::: Dataset entries :::

-- ==== Sys2Proof/Machine/TimeCmds.lean ====
section
/-! DEFINITION. The TIME command group of Heartwood (R83 to R94). -/

namespace Sys2Proof.Machine

/-- A signed 64-bit value as two response words, low first. -/
def words64 (z : Int) : List Nat := [wrap 64 z % 2 ^ 32, wrap 64 z / 2 ^ 32]

/-- The signed 64-bit value of two argument words. -/
def Ctx.int64 (c : Ctx) (k : Nat) : Int := sext 64 (c.arg k % 2 ^ 32 + 2 ^ 32 * (c.arg (k + 1) % 2 ^ 32))

/-- A timing session of a domain is open or suspended (R48). -/
def State.domainOpen (s : State) (d : Nat) : Bool := s.sessions.any fun e => e.1 % 256 == d

/-- The timebase a domain maps to (R33, R48, R82). -/
def State.domainTb (s : State) (d : Nat) : Option Nat :=
  let e := bits (s.get R.HW_DOMMAPj_MAP (d / 8)) (4 * (d % 8) + 3) (4 * (d % 8))
  if e ≥ 8 then some (e - 8) else none

/-- A timebase that may not be disabled: the line timebase, a member of an enabled pair, the target of a
domain mapping, the timebase of an enabled output or of an armed comparator (R39). -/
def State.tbInUse (s : State) (n : Nat) : Bool :=
  n == s.lineTb || (s.pairOf n).isSome
  || ((List.range 256).any fun d => s.domainTb d == some n)
  || ((List.range 4).any fun k => s.get R.HW_PPSn_CFG_MODE k != 0
      && (if s.ppsCmpMode k then s.ppsTb k else s.get R.HW_PPSn_CFG_TB k) == n)
  || (s.on R.HW_TOD_CFG_EN && s.todTb == n) || (s.on R.HW_IRIG_CFG_EN && s.get R.HW_IRIG_CFG_TB == n)
  || ((List.range 32).any fun m => s.on R.HW_CMPm_CTRL_ARM m && s.get R.HW_CMPm_CTRL_TB m == n)

/-- Stop the schedule of a port: every class opens (R373). -/
def State.stopSchedule (s : State) (p : Nat) : State :=
  let t := (s.set R.SC_Pp_STAT_RUN 0 p).set R.SC_Pp_STAT_PENDING 0 p
  { t with sched := Tab.upd {} t.sched p fun c => { c with commit := none } }.foPoll

/-- A timebase is disabled: its DPLL falls to FREERUN with its history and lock time reset, its error is
unknown, and the schedules that run on it stop with SCHED_ALIGN, a pending commit being cancelled
(R154, R175, R373). The event timer loses its reference (R265). -/
def State.disableTb (s : State) (n : Nat) : State :=
  let w : Int := match (if s.warm then s.ocxoRec else none) with | some r => Int.tdiv (r * 2 ^ 48) (10 ^ 12) | none => 0
  let s1 := s.dpllUpd n fun d => { ({} : Dpll) with word := w, base := w, ocxoRef := s.tr.ocxoOfs, prio := d.prio }
  let s1 := if s.on R.HW_TBn_CTRL_SRC n then s1 else s1.tbUpd n fun b => { b with freq := w, freqQ := [] }
  let s1 := { s1 with tr := { s1.tr with disputes := s1.tr.disputes.filter fun d => d.n != n || d.resolved } }
  let was := s.dpllState n
  let s2 := (s1.set R.TR_DPLLn_STAT_STATE 3 n).writes
    [{ f := R.TR_DPLLn_STAT_HOQ, i := n, v := 0 }, { f := R.TR_DPLLn_LOCKT_LOCK_TIME, i := n, v := 0 },
     { f := R.TR_DPLLn_STAT_BO_HELD, i := n, v := 0 }, { f := R.TR_DPLLn_STAT_BW_CLAMPED, i := n, v := 0 },
     { f := R.TR_DPLLn_BO_LO_BO, i := n, v := 0 }, { f := R.TR_DPLLn_BO_HI_BO, i := n, v := 0 },
     { f := R.TR_DPLLn_QOUT_CLASS, i := n, v := s.get R.TR_DPLLn_HOQ_FREE_CLASS n },
     { f := R.TR_DPLLn_QOUT_ACCURACY, i := n, v := 0xFE }, { f := R.TR_DPLLn_QOUT_VARIANCE, i := n, v := 0xFFFF }]
  let s3 := if was ≠ 3 then s2.raise n (det2 3 (s.get R.TR_DPLLn_STAT_ACTIVE n)) else s2
  let s4 := ((List.range 48).filter fun p => s3.get R.SC_Pp_CFG_TB p == n).foldl (fun s p =>
    let t := if s.on R.SC_Pp_STAT_PENDING p then
      (s.set R.SC_Pp_STAT_CANCELLED 1 p).raise 77 (det2 p 1) else s
    if t.on R.SC_Pp_STAT_RUN p then (t.stopSchedule p).raise 78 p else t.stopSchedule p) s3
  (s4.judgeTime n).etRef

/-- The HW_TBn_CTRL, SLEW and limit fields take new values. A build-out that converges is taken down before the rate changes;
an enabled timebase sends its pulses from here on; a DPLL that becomes the source has its word in force (R38), and a host
that becomes it finds the DPLL's word in FREQ (DESIGN CHOICE, log entry 199). -/
def State.tbCtrl (s : State) (n : Nat) (ws : List FieldWrite) : State :=
  let s := match s.pairOf n with
    | some k => s.rebasePair k
    | none => s
  let was := s.tbOn n
  let t := s.cfgWrites ws
  let t := if was && !t.tbOn n then t.disableTb n else if !was && t.tbOn n then t.pulseHere n else t
  let t := if s.on R.HW_TBn_CTRL_SRC n && !t.on R.HW_TBn_CTRL_SRC n then t.steerFreq n (t.dpllOf n).word
    else if !s.on R.HW_TBn_CTRL_SRC n && t.on R.HW_TBn_CTRL_SRC n then t.hostFreq n (t.dpllOf n).word
    else t
  (t.judgeTime n).etRef

/-- TIME.STATUS (R84). FREQ is the word in force, so that a new word is answered from its tick on, and PENDING is rounded
toward zero (DESIGN CHOICE, log entry 194). -/
def cmdTimeStatus : Cmd where
  op := 0x1001
  any := true
  acts := false
  need := 1
  entry a := 19 + a.getD 0 0 % 8
  body c s :=
    let n := c.bits 1 2 0
    let t := s.tbOf n
    let st := s.dpllState n
    let k := s.pairOf n
    let flags := b2n (s.tbOn n) + 2 * s.get R.HW_TBn_CTRL_SRC n + 4 * st + 16 * b2n t.timeValid
      + 32 * b2n (st == 2) + 64 * b2n t.slewing + 128 * b2n t.depthExceeded + 256 * b2n k.isSome
      + 512 * b2n (match k with | some k => s.pairActive k == n | none => false)
      + 1024 * s.get R.HW_TBn_CTRL_STEP_ALLOW n
    done s ([flags, satN (2 ^ 32 - 1) (s.estErr n)] ++ words64 (Int.tdiv t.pendingCorr linUnit)
      ++ words64 t.freq ++ words64 (match k with | some k => (s.pairRec k).ofs | none => 0)
      ++ [s.get R.HW_TBn_UTC_UTC_OFS n])

/-- TIME_STATUS. -/
def execTimeStatus (r : Req) (s : State) : Host.Outcome State Fault Refusal :=
  .next (s.exchange (some cmdTimeStatus) cmdTimeStatus.op r)

/-- TIME.TB_CFG (R85). -/
def cmdTimeTbCfg : Cmd where
  op := 0x1002
  need := 4
  entry a := 19 + a.getD 0 0 % 8
  body c s :=
    let n := c.bits 1 2 0
    let ok := R.HW_TBn_SLEW.ok (c.arg 2) && R.HW_TBn_STEP_THR.ok (c.arg 3) && R.HW_TBn_HO_LIMIT.ok (c.arg 4)
    let ws := [({ f := R.HW_TBn_CTRL_EN, i := n, v := c.bits 1 3 3 } : FieldWrite),
        { f := R.HW_TBn_CTRL_SRC, i := n, v := c.bits 1 4 4 }, { f := R.HW_TBn_CTRL_STEP_ALLOW, i := n, v := c.bits 1 5 5 }]
      ++ R.HW_TBn_SLEW.writes (c.arg 2) n ++ R.HW_TBn_STEP_THR.writes (c.arg 3) n
      ++ R.HW_TBn_HO_LIMIT.writes (c.arg 4) n
    need ok .badArg s <| need (!(s.tbOn n && !c.bit 1 3 && s.tbInUse n)) .busy s <|
      match ws.find? s.cmdLocked with
      | some _ => writeCfg s ws done
      | none => done (s.tbCtrl n ws)

/-- TIME_TB_CFG. -/
def execTimeTbCfg (r : Req) (s : State) : Host.Outcome State Fault Refusal :=
  .next (s.exchange (some cmdTimeTbCfg) cmdTimeTbCfg.op r)

/-- A host step is allowed: STEP_ALLOW, or no valid time (R43, R44). -/
def State.hostStepOk (s : State) (n : Nat) : Bool :=
  s.on R.HW_TBn_CTRL_STEP_ALLOW n || !(s.tbOf n).timeValid

/-- TIME.SET (R44, R86). -/
def cmdTimeSet : Cmd where
  op := 0x1003
  need := 4
  entry a := 19 + a.getD 0 0 % 8
  body c s :=
    let n := c.bits 1 2 0
    match wordsTime (c.arg 2) (c.arg 3) (c.arg 4) with
    | none => fail s .badArg
    | some t => need (s.tbOn n) .badArg s <|
        need (s.on R.HW_TBn_CTRL_SRC n && s.hostStepOk n) .notInMode s <|
        unlessLocked s (19 + n) <| done (s.stepTb n ((t : Int) - s.time n))

/-- TIME_SET. -/
def execTimeSet (r : Req) (s : State) : Host.Outcome State Fault Refusal :=
  .next (s.exchange (some cmdTimeSet) cmdTimeSet.op r)

/-- TIME.ADJ_PHASE (R38, R44, R87). BUSY is judged on the pair of the named timebase alone (DESIGN CHOICE, log entry 195). -/
def cmdTimeAdjPhase : Cmd where
  op := 0x1004
  need := 3
  entry a := 19 + a.getD 0 0 % 8
  body c s :=
    let n := c.bits 1 2 0
    let d := c.int64 2
    need (s.tbOn n && decide (d.natAbs ≤ 10 ^ 9 * 65536)) .badArg s <|
    need (s.on R.HW_TBn_CTRL_SRC n && (!c.bit 1 8 || s.hostStepOk n)) .notInMode s <|
    need (!s.corrRefused n (d * linUnit)) .badArg s <|
    need (match s.pairOf n with | some k => (s.pairRec k).awaiting.isNone | none => true) .busy s <|
    unlessLocked s (19 + n) <| done (s.correct n (d * linUnit) false (c.bit 1 8))

/-- TIME_ADJ_PHASE. -/
def execTimeAdjPhase (r : Req) (s : State) : Host.Outcome State Fault Refusal :=
  .next (s.exchange (some cmdTimeAdjPhase) cmdTimeAdjPhase.op r)

/-- TIME.ADJ_FREQ (R38, R88). -/
def cmdTimeAdjFreq : Cmd where
  op := 0x1005
  need := 3
  entry a := 19 + a.getD 0 0 % 8
  body c s :=
    let n := c.bits 1 2 0
    let z := c.int64 2
    need (s.freqOk n z) .badArg s <|
    need (s.on R.HW_TBn_CTRL_SRC n) .notInMode s <|
    writeCfg s [{ f := R.HW_TBn_FREQ_LO_FREQ, i := n, v := wrap 32 z },
      { f := R.HW_TBn_FREQ_HI_FREQ, i := n, v := wrap 40 z / 2 ^ 32 }] fun t => done (t.takeFreq n z)

/-- TIME_ADJ_FREQ. -/
def execTimeAdjFreq (r : Req) (s : State) : Host.Outcome State Fault Refusal :=
  .next (s.exchange (some cmdTimeAdjFreq) cmdTimeAdjFreq.op r)

/-- The offset in force just before a second: that of the latest earlier valid entry other than `k`, and
otherwise UTC_OFS (R47). -/
def State.ofsBefore (s : State) (n k sec : Nat) : Int :=
  match (List.range 4).foldl (fun (b : Option Nat) j =>
    if j = k ∨ s.leapSec n j = 0 ∨ s.leapSec n j ≥ sec then b else match b with
      | none => some j
      | some i => if s.leapSec n j > s.leapSec n i then some j else b) none with
  | none => s.getZ R.HW_TBn_UTC_UTC_OFS n
  | some j => s.getZ R.HW_TBn_LEAPk_B_NEW_OFS n j

/-- A leap entry that R47 allows. -/
def State.leapOk (s : State) (n k sec ofs : Nat) : Bool :=
  sec != 0 && decide ((sext 16 ofs - s.ofsBefore n k sec).natAbs = 1) && decide (((sec : Int) - sext 16 ofs) % 86400 = 0)

/-- TIME.UTC (R47, R89). -/
def cmdTimeUtc : Cmd where
  op := 0x1006
  need := 1
  entry a := 19 + a.getD 0 0 % 8
  body c s :=
    let n := c.bits 1 2 0
    let k := c.bits 1 9 8
    let ofs := c.bits 2 15 0
    let sec := c.arg 3 % 2 ^ 32 + 2 ^ 32 * c.bits 4 15 0
    let entry (sec ofs : Nat) : List FieldWrite := [{ f := R.HW_TBn_LEAPk_A_SEC, i := n, j := k, v := sec % 2 ^ 32 },
      { f := R.HW_TBn_LEAPk_B_SEC, i := n, j := k, v := sec / 2 ^ 32 }, { f := R.HW_TBn_LEAPk_B_NEW_OFS, i := n, j := k, v := ofs }]
    need (s.tbOn n) .badArg s <|
    match c.bits 1 5 4 with
    | 0 => need (decide (2 ≤ c.args.length)) .badArg s <|
        writeCfg s [{ f := R.HW_TBn_UTC_UTC_OFS, i := n, v := ofs }] done
    | 1 => need (decide (4 ≤ c.args.length) && s.leapOk n k sec ofs) .badArg s <|
        writeCfg s (entry sec ofs) done
    | 2 => writeCfg s (entry 0 0) done
    | _ => fail s .badArg

/-- TIME_UTC. -/
def execTimeUtc (r : Req) (s : State) : Host.Outcome State Fault Refusal :=
  .next (s.exchange (some cmdTimeUtc) cmdTimeUtc.op r)

/-- TIME.DOMAIN_MAP (R48, R90). Unmapping clears the entry's timebase too and does not look at TB (DESIGN CHOICE, log entry
196). -/
def cmdTimeDomainMap : Cmd where
  op := 0x1007
  need := 1
  entry _ := 27
  body c s :=
    let d := c.bits 1 7 0
    let tb := c.bits 1 10 8
    let j := d / 8
    let w := s.get R.HW_DOMMAPj_MAP j
    let e := if c.bit 1 11 then 8 + tb else 0
    let v := w - bits w (4 * (d % 8) + 3) (4 * (d % 8)) * 2 ^ (4 * (d % 8)) + e * 2 ^ (4 * (d % 8))
    need (!c.bit 1 11 || s.tbOn tb) .badArg s <| need (!s.domainOpen d) .busy s <|
    writeCfg s [{ f := R.HW_DOMMAPj_MAP, i := j, v := v }] done

/-- TIME_DOMAIN_MAP. -/
def execTimeDomainMap (r : Req) (s : State) : Host.Outcome State Fault Refusal :=
  .next (s.exchange (some cmdTimeDomainMap) cmdTimeDomainMap.op r)

/-- A pair's record starts afresh: a switch that awaits its sample does not take place, and the command that asked for it is
answered CHECK_FAIL (DESIGN CHOICE, log entry 197). -/
def State.freshPair (s : State) (k : Nat) : State :=
  let mb := (s.pairRec k).awaitMb
  let t := s.pairUpd k fun _ => { sampleAt := s.clk, bAt := s.clk }
  match mb with
  | some m => t.respond m .checkFail []
  | none => t

/-- A pair is disabled: B becomes 0 and the outputs that followed it follow the timebases they name, which is a step of the
outputs unless they do not move (R91). -/
def State.disablePair (s : State) (k : Nat) : State :=
  (((s.cfgWrites [{ f := R.HW_PAIRk_CFG_EN, i := k, v := 0 }]).freshPair k).outputsMoved s).followSync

:::

- What is required: Spot every line in the entries that includes the word "cmdTimeAdjFreq", and copy each one out.

- Response for this exercise:
def cmdTimeAdjFreq : Cmd where
  .next (s.exchange (some cmdTimeAdjFreq) cmdTimeAdjFreq.op r)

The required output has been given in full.